Abstract.
Distributed learning is the process by which autonomous agents
learn to find individual strategies that maximize the team performance.
The major challenge in designing a distributed learning algorithm
is to solve the credit assignment problem in a highly dynamic
system where each agent has only partial and noisy information
about the global task. We investigate several learning techniques
in a concrete case study in collective robotics (the stick pulling
experiment). Our results based on a faithful microscopic probabilistic
model show that learning improves both the performance and the
adaptability of the swarm system, and an initially homogeneous
team usually becomes specialized after learning.
Motivation
and Aims. Natural systems consisting of many agents, such
as ants, wasps, and termites, exhibit complex behavior which appears
to transcend the abilities of the relatively simple constituent
individuals. Artificial swarm systems based on swarm intelligence
consist of relatively simple autonomous agents. They are truly
distributed, self-organized, and inherently scalable since there
is no global control or communication mechanism. The agents are
designed to be simple and interchangeable, and may be dynamically
added or removed without explicit reorganization, making the collective
system highly flexible and fault tolerant.
When
applying rules extracted from natural systems to artificial problems,
the difference between the natural systems and artificial problems
essentially requires different control parameters to be used.
Learning, as an automatic way to adjust control parameters, is
used to adapt rules to new problems and to improve the performance.
Learning also serves as a way to adapt to a changing environment.
Research
and Achievements. We investigate several learning issues in
swarm systems under a case study—the stick pulling experiment.
This is a strictly collaborative problem where collaboration between
two non-communicating robots is required to complete the task.
Each robot in the experiment is characterized by a gripping
time parameter (GTP), which is the maximal length of time
that a robot waits for the help of another robot while holding
a stick. The goal of learning is to find a proper GTP for every
robot so that the team can pull up sticks from the holes in the
arena as quickly as possible. We base our experiments on a probabilistic
model which is faithful in simulating experiments with real robots.

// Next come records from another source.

-- ==== Sys2Proof/Certificates/Slice0/Obligations.lean ====
section
/-! DEFINITION. The statements for the provers. -/

set_option autoImplicit false
open Sys2Proof Sys2Proof.Machine

/-- O1: For every command c, state s and list rest: step of s with c at the front of its queue and rest behind it is exec of c on s with the queue rest. -/
def Obligations.StepRunsFrontCommand : Prop :=
  ∀ (c : Instr) (s : State) (rest : List Instr),
    step { s with pending := c :: rest } = exec c { s with pending := rest }

/-- O2: For each of the 17 counter-clear commands (ARY, ARY_STREAM, VEC, QDB, XLT, UPD, SEQ, LNK, WIN, TIME, PWR_ENV, PWR, MBX, BOOT, DBG, CNT, HBM), in every state with power and clock: with bit 0 of the value set the command answers a next state in which every counter of its register range reads zero, every other counter reads as before and every other field of the state is unchanged; with bit 0 clear, or without power or clock, the state is unchanged. -/
def Obligations.ClearRegistersClearTheirCounters : Prop :=
  ∀ (s : State) (v : W64),
    (∀ n : ArrayId, ClearsOn (.aryCounterClear n v) v (debugBase n.val false + 0x18) (debugBase n.val false + 0x30) s
      ∧ ClearsOn (.aryStreamClear n v) v (debugBase n.val true + 0x38) (debugBase n.val true + 0x48) s
      ∧ ClearsOn (.vecCounterClear n v) v (debugBase (0x10 + n.val) false + 0x48) (debugBase (0x10 + n.val) false + 0x60) s)
    ∧ (∀ q : QueueId, ClearsOn (.qdbCounterClear q v) v (0x100100 + 0x1000 * q.val) (0x100200 + 0x1000 * q.val) s)
    ∧ (∀ e : EngId, ClearsOn (.updCounterClear e v) v (debugBase (0x42 + e.val) false + 0x100) (debugBase (0x42 + e.val) false + 0x200) s
      ∧ ClearsOn (.seqCounterClear e v) v (debugBase (0x44 + e.val) false + 0x800) (debugBase (0x44 + e.val) false + 0x820) s)
    ∧ (∀ m : MbxId, ClearsOn (.mbxCounterClear m v) v (0x12400 + 0x4000 * m.val) (0x12410 + 0x4000 * m.val) s)
    ∧ ClearsOn (.xltCounterClear v) v 0x500100 0x500138 s
    ∧ ClearsOn (.lnkCounterClear v) v 0x600000 0x610000 s
    ∧ ClearsOn (.winCounterClear v) v 0x20100 0x20200 s
    ∧ ClearsOn (.timeCounterClear v) v 0x200100 0x200200 s
    ∧ ClearsOn (.pwrEnvCounterClear v) v 0x301100 0x301200 s
    ∧ ClearsOn (.pwrCounterClear v) v 0x300100 0x300200 s
    ∧ ClearsOn (.bootCounterClear v) v 0 0x10000 s
    ∧ ClearsOn (.dbgCounterClear v) v 0x800000 0x801000 s
    ∧ ClearsOn (.cntCounterClear v) v 0x400100 0x400200 s
    ∧ ClearsOn (.hbmCounterClear v) v 0x700000 0x800000 s

/-- O3: Take an array whose oldest step in the pipeline is due (or whose stream issues no more cycles), is not undefined, and whose stream has kept the timing contract. ACCUMULATOR_ROW_WRITE answers a next state in which the bytes of the row are what the step of its mode computes from its operands and the row's former bytes; every other accumulator byte reads as before; the written bits of the row's units are set and no other changes; of the events registers only ARY_EVENTS/FLAGS of this array changes, by the flags the step sets; the step has left the pipeline; every other field of the array but the record of what its stream touched, every other array and every other part of the state is unchanged. -/
def Obligations.AccumulatorRowWriteWritesTheRow : Prop :=
  ∀ (n : ArrayId) (s : State) (f : FlyStep) (rest : List FlyStep),
    powered s = true → (s.arr n.val).fly = f :: rest → f.free = false → (s.arr n.val).su.undef (f.due - latRowAcc) = false →
    (f.due ≤ (s.arr n.val).su.cycle ∨ (s.arr n.val).su.issuing = false) →
    let x := s.arr n.val
    let u := f.mode.units f.row
    let r := stepRow f.mode f.acc f.a f.b (x.acc.readN (128 * u.1) (128 * u.2))
    Yields (.accumulatorRowWrite n) s fun t =>
      (t.arr n.val).acc.readN (128 * u.1) (128 * u.2) = r.1
      ∧ (∀ a, a < 128 * u.1 ∨ 128 * (u.1 + u.2) ≤ a → (t.arr n.val).acc.read a = x.acc.read a)
      ∧ (∀ k, Sparse.get false (t.arr n.val).written k
          = (Sparse.get false x.written k || decide (u.1 ≤ k ∧ k < u.1 + u.2)))
      ∧ (∀ k, k < 64 → bitOf (t.evBits (srcAry n.val)) k = (bitOf (s.evBits (srcAry n.val)) k || r.2.contains k))
      ∧ (∀ src, src ≠ srcAry n.val → t.ev src = s.ev src)
      ∧ (t.arr n.val).fly = rest
      ∧ { t.arr n.val with acc := x.acc, written := x.written, fly := x.fly, su := x.su } = x
      ∧ { (t.arr n.val).su with touched := x.su.touched } = x.su
      ∧ (∀ m, m ≠ n.val → t.arr m = s.arr m)
      ∧ { t with arrays := s.arrays, events := s.events, edges := s.edges } = s

/-- O4: For either stationary buffer with a preload begun in stream cycle p: once P cycles have passed (or the stream issues no more), PRELOAD_END answers a next state in which the buffer is valid with the mode, bytes and poison it had, no preload is in progress on it, and everything else is unchanged. For every duty d from 0 to 64, exactly d of the positions j = 0 .. 63 are issuing cycles. In a package with power and clock. DUTY_BOUNDARY: with a duty d waiting and the position a multiple of 64 (or the array not running), the duty becomes d, nothing waits any more, and nothing else changes. DROOP_STRETCH with droop mode on counts one stretch and changes nothing else but the overflow event; off, it changes nothing. -/
def Obligations.PreloadsEndAndDutiesChange : Prop :=
  (∀ (n : ArrayId) (buf : Bool) (s : State) (p k : Nat),
    let x := s.arr n.val
    let b := x.buf buf
    powered s = true → b.busy = some (p, k) → (p + b.mode.preloadCycles ≤ x.su.cycle ∨ x.su.issuing = false) →
    Yields (.preloadEnd n buf) s fun t =>
      (t.arr n.val).buf buf = { b with valid := true, busy := none }
      ∧ (t.arr n.val).buf (!buf) = x.buf (!buf)
      ∧ { t.arr n.val with buf0 := x.buf0, buf1 := x.buf1 } = x
      ∧ (∀ m, m ≠ n.val → t.arr m = s.arr m)
      ∧ { t with arrays := s.arrays } = s)
    ∧ (∀ d : Fin 65, ((List.range 64).filter fun j => issuingCycle d.val j).length = d.val)
    ∧ (∀ (n : ArrayId) (s : State), powered s = true →
    (∀ d, (s.arr n.val).dutyNext = some d → ((s.arr n.val).pos % 64 = 0 ∨ (s.arr n.val).su.status ≠ .running) →
      Yields (.dutyBoundary n) s fun t => t.arr n.val = { s.arr n.val with duty := d, dutyNext := none }
        ∧ (∀ m, m ≠ n.val → t.arr m = s.arr m) ∧ { t with arrays := s.arrays } = s)
    ∧ (∀ c : CisternId, s.pwr.droop = true → Yields (.droopStretch c) s (Counts stretchCount 1 s))
    ∧ (∀ c : CisternId, s.pwr.droop = false → exec (.droopStretch c) s = .next s))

In order to compare learned performances with optimal solutions,
we have performed a systematic search in the parameter space and
measured the optimal performances of homogeneous and heterogeneous
teams consisting of 2 to 6 robots.
By
integrating learning ability into individual robots, the whole
team can adapt according to environmental changes and can maintain
a near-optimal performance (Fig. 1). We tested several learning
algorithms, including adaptive line search and Q-learning. We
found that, for this case study, learning algorithms which directly
search for optimal parameters work much better than those based
on reward estimation.
Figure
1: The performance (collaboration rate) with learning. Individual
reinforcement was used and heterogeneity was allowed. Robots were
initially given a gripping time. With learning, they adjusted
their gripping time and achieved a higher performance. Different
colors represent experiments with different number of robots.
Error bars are standard deviations of performance over 50 runs.
Dashed curves are performance without learning.
Compared
with the optimal performance obtained from the systematic search,
the learned performance is a bit lower on average (Fig. 2). We
are currently investigating several hypotheses why this happens.
For instance, the type of reinforcement and noise may influence
the team performance after learning. Our experiments show that,
although learning cannot lead to optimal performance, it does
enhance adaptability and stability of the whole team. As an untested
hypothesis, we conjecture that any learning model can only achieve
a trade-off between optimality and adaptability.
Figure
2: Comparison of performance with different reinforcement
and team diversity.
If
homogeneity is not enforced, an initially homogeneous team may
specialize through learning (Fig. 3). Our results show that policies
allowing specialization achieve in general similar or better performances
than policies forcing homogeneity (Fig. 2). We developed an ad
hoc method to measure the specialization, and found that specialization
is growing sub-linearly as a function of the number of robots.
Figure
3: During one simulation, 4 robots had 210s as the initial
gripping time, and they specialized at the end of the simulation.
Our
future work includes further study of the impact of noise on learned
solutions, and the measure of specialization as a function of
task constraints as well as the team size.
Rationale.
The study of distributed learning in swarm systems enables us
to design more powerful and more robust swarm systems that can
work under changing environments and tasks which cannot be handled
simply by collective mechanisms (e.g. allocate different number
of units to different tasks). Furthermore, our work also helps
understand the behavior of complex systems consisting of many
autonomous agents.
Publications/References
A.
J. Ijspeert, A. Martinoli, A. Billard, and L. M. Gambardella.
Collaboration through the exploitation of local interactions
in autonomous collective robotics: the stick pulling experiment.
Autonomous Robots, 11(2):149–171, 2001.
K.
Lerman, A. Galstyan, A. Martinoli, and A. J. Ijspeert. A Macroscopic
Analytical Model of Collaboration in Distributed Robotic Systems.
Artificial Life, 7(4):375–393, 2001.
L.
Li. Distributed Learning in Swarm Systems: A Case Study.
M.S. thesis, California Institute of Technology, Pasadena, CA,
2002.
L.
Li, A. Martinoli, and Y. S. Abu-Mostafa. Emergent Specialization
in Swarm Systems. In H. Yin et al., eds., Intelligent
Data Engineering and Automated Learning — IDEAL 2002,
vol. 2412 of Lecture Notes in Computer Science, pp. 261–266.
Springer-Verlag, Berlin, 2002.